As far as we know, Apple has never contemplated such a move, and in fact Apple shuttered its XServe system business eight years ago just as it was ramping up its infrastructure in its own datacenters to serve up customers with services and data; Apple is a quiet member of the Open Compute Project, and we suspect that it has tweaked versions of open servers running Intel, and now possibly AMD, X86 server processors in its datacenters.
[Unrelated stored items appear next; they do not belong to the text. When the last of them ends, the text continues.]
-- ==== Sys2Proof/Machine/Core.lean ====
section
/-! DEFINITION. The machine behind the host's interface. -/

/-- The model as the host runs it. -/
def Sys2Proof.core : Host.Core :=
  { State := Sys2Proof.Machine.State
    Fault := Sys2Proof.Machine.Fault
    Refusal := Sys2Proof.Machine.Refusal
    step := Sys2Proof.Machine.step
    reset := Sys2Proof.Machine.State.reset }
end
Samsung, the world’s largest chip maker with a large mobile device and electronics business, formerly the foundry for Apple’s custom Arm chips, and now the foundry for IBM’s Power and System z processors, flirted with entering the Arm server fray seven years ago, but eventually backed off and stuck to mobile and embedded system-on-chips that are really not well suited to anything but the skinniest and highly parallel serving jobs. AWS, which has plenty of need for servers as well as burgeoning Alexa home assistant and Kindle tablet businesses, has gone for it with its first custom ARM server chip, called “Graviton,” that was previewed back in November. AWS has been designing its own Arm co-processors since it bought chip upstart Annapurna Labs four years ago, so it is not starting from scratch by any means.
Neither is chip maker and, importantly, telecommunication equipment provider and server maker Huawei Technologies, which has its own chip design subsidiary, called HiSilicon. The Chinese manufacturing giant has been working with Arm Holdings, the company that creates and maintains the Arm processor architecture, since 2004 and its first big HiSilicon chip was called the K3, which came out in 2009 for Huawei‘s smartphones and which is the predecessor for its current Kirin line of Arm-based smartphone chips.
Back in 2015, driven by the demands of its telecommunications customers, Huawei had HiSilicon tweak a version of the Kirin chip to work as a storage controller, and in 2016 the company rolled out a tweaked Kirin chip aimed at relatively lightweight server workloads.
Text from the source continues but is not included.